Under the policy ‘Regulation 1/2003’, which has been applicable since 2004, the European Commission has dealt with tech giants like Google, Amazon, Apple, Microsoft, Meta, and Intel, and imposed fines touching billions of euros.
These rules have also authorized the EU competition enforcer to target any manipulation of financial benchmarks by banks, car parts cartels, and other illegal price-fixing ventures, giving the EU agency unprecedented power in antitrust enforcement.
Antitrust Chief Margrethe Vestager was quoted saying that in the coming months the agency seeks to launch an evaluation of Regulation 1/2003, which is the pillar of its antitrust enforcement framework.
It is vital to take stakeholders’ views about best approaches, and potential areas for improvement in procedures and enforcement tools; to ensure that Regulation 1 is compatible with the digital age, she stated.
Vestager further added that the newly modified rules would make them more operational and helpful to businesses.

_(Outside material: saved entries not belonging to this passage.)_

-- ==== Sys2Proof/Laws/Rows.lean ====
section
/-! SUPPORT. The rows whose meaning is made of the shared operations keep such a property, however their checks fall. -/
namespace Sys2Proof.Machine
-- One theorem at a time: many at once wait on each other, and each waiting one keeps a thread.
set_option Elab.async false
open Sys2Proof.Safety

namespace Keeps
variable {P : State → Prop} (hP : Keeps P)
include hP

/-! ### The link unit -/

theorem arrive {s : State} (h : P s) (l k) : P (s.arrive l k).1 := by
  unfold State.arrive; split <;> dsimp only
  · exact h
  · exact hP.modLink h _ _
  · split
    · exact hP.respond (hP.modLink h _ _) _ _ _
    · exact hP.modLink h _ _

/-- A request row keeps what its owner keeps. -/
theorem serve {s : State} {l : Link} {c : Instr} {f : State → State} (hf : ∀ t, P t → P (f t)) (h : P s) :
    P (serve l c f s) := by
  unfold Machine.serve; dsimp only; split
  · exact hf _ h
  · split
    · exact hf _ (hP.arrive h _ _)
    · exact hP.arrive h _ _

/-- A request with checks: what its effect keeps when they pass. -/
theorem passed {s : State} {l : Link} {cs : List (Bool × Code)} {f : State → State}
    (hf : (∀ x ∈ cs, x.1 = false) → P (f s)) (h : P s) : P (s.checked l cs f) := by
  unfold State.checked; split
  · exact hP.respond h _ _ _
  · rename_i hc
    simp only [firstFailure, Option.map_eq_none_iff, List.find?_eq_none] at hc
    exact hf fun x hx => by simpa using hc x hx

theorem checked {s : State} {l : Link} {cs : List (Bool × Code)} {f : State → State} (hf : P (f s)) (h : P s) :
    P (s.checked l cs f) := hP.passed (fun _ => hf) h

theorem ownArm {s : State} {l : Link} {f : Arm → State → State} (hf : ∀ a t, P t → P (f a t)) (h : P s) :
    P (ownArm l f s) := by
  unfold Machine.ownArm; split
  · exact hf _ _ h
  · exact hP.respond h _ _ _

theorem namedArm {s : State} {l : Link} {x} {f : Arm → State → State} (hf : ∀ a t, P t → P (f a t)) (h : P s) :
    P (namedArm l x f s) := by
  unfold Machine.namedArm; repeat' split
  · exact hf _ _ h
  · exact hf _ _ h
  · exact hP.respond h _ _ _

theorem await {s : State} (h : P s) (l w) : P (s.await l w) := hP.modLink h _ _

theorem atRecord {s : State} {l : Link} {n : Nat} {f : Slot → Probe → State}
    (hf : ∀ n p, s.probes.get n = some p → P (f n p)) (h : P s) : P (s.onRecord l n f) := by
  unfold State.onRecord; split
  · exact hP.respond h _ _ _
  · split
    · exact hP.respond h _ _ _
    · rename_i hp; exact hf _ _ hp

/-! ### Arms -/

theorem post {s : State} (h : P s) (l es a) : P (post l es a s) := by
  unfold Machine.post; repeat' split
  · exact hP.respond h _ _ _
  · exact hP.respond h _ _ _
  · rename_i segs _
    refine hP.passed (fun hc => hP.settle ?_) h
    have hr := hc (decide (16 - (s.motion.get a).queue.length < segs.length), .queueFull) (by simp [State.postChecks])
    unfold postAccepted State.appendSegments; dsimp only
    refine hP.modMotion (hP.respond h _ _ _) _ _ rfl fun hl => ?_
    simp at hr hl ⊢; omega

omit hP in
theorem flush_queue (a : Arm) (s : State) : ((Machine.flush a s).1.motion.get a).queue = [] := by
  unfold Machine.flush; dsimp only
  split
  · assumption
  · split
    · unfold Machine.withdraw; repeat' split
      all_goals simp [State.addResult, State.dropEntry]
    · simp [State.addResult]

Notably, such procedural changes will pertain to information requests sent to companies, oral hearings where companies defend their cases, dawn raids, and the 10% limit on fines for non-compliance or breach of rules.
The European Commission stated that its teams had recently undertaken surprise inspections at several German company premises which offered services like transmission, supply, and storage of natural gas. EU antitrust officers also raided the German branches of Russian state-owned energy company Gazprom, believing that it had illegally inflated prices in Europe.
This move came after a complaint filed by Ukraine about the company to the EU, accusing it of creating ‘artificial shortages of natural gas to push prices upward.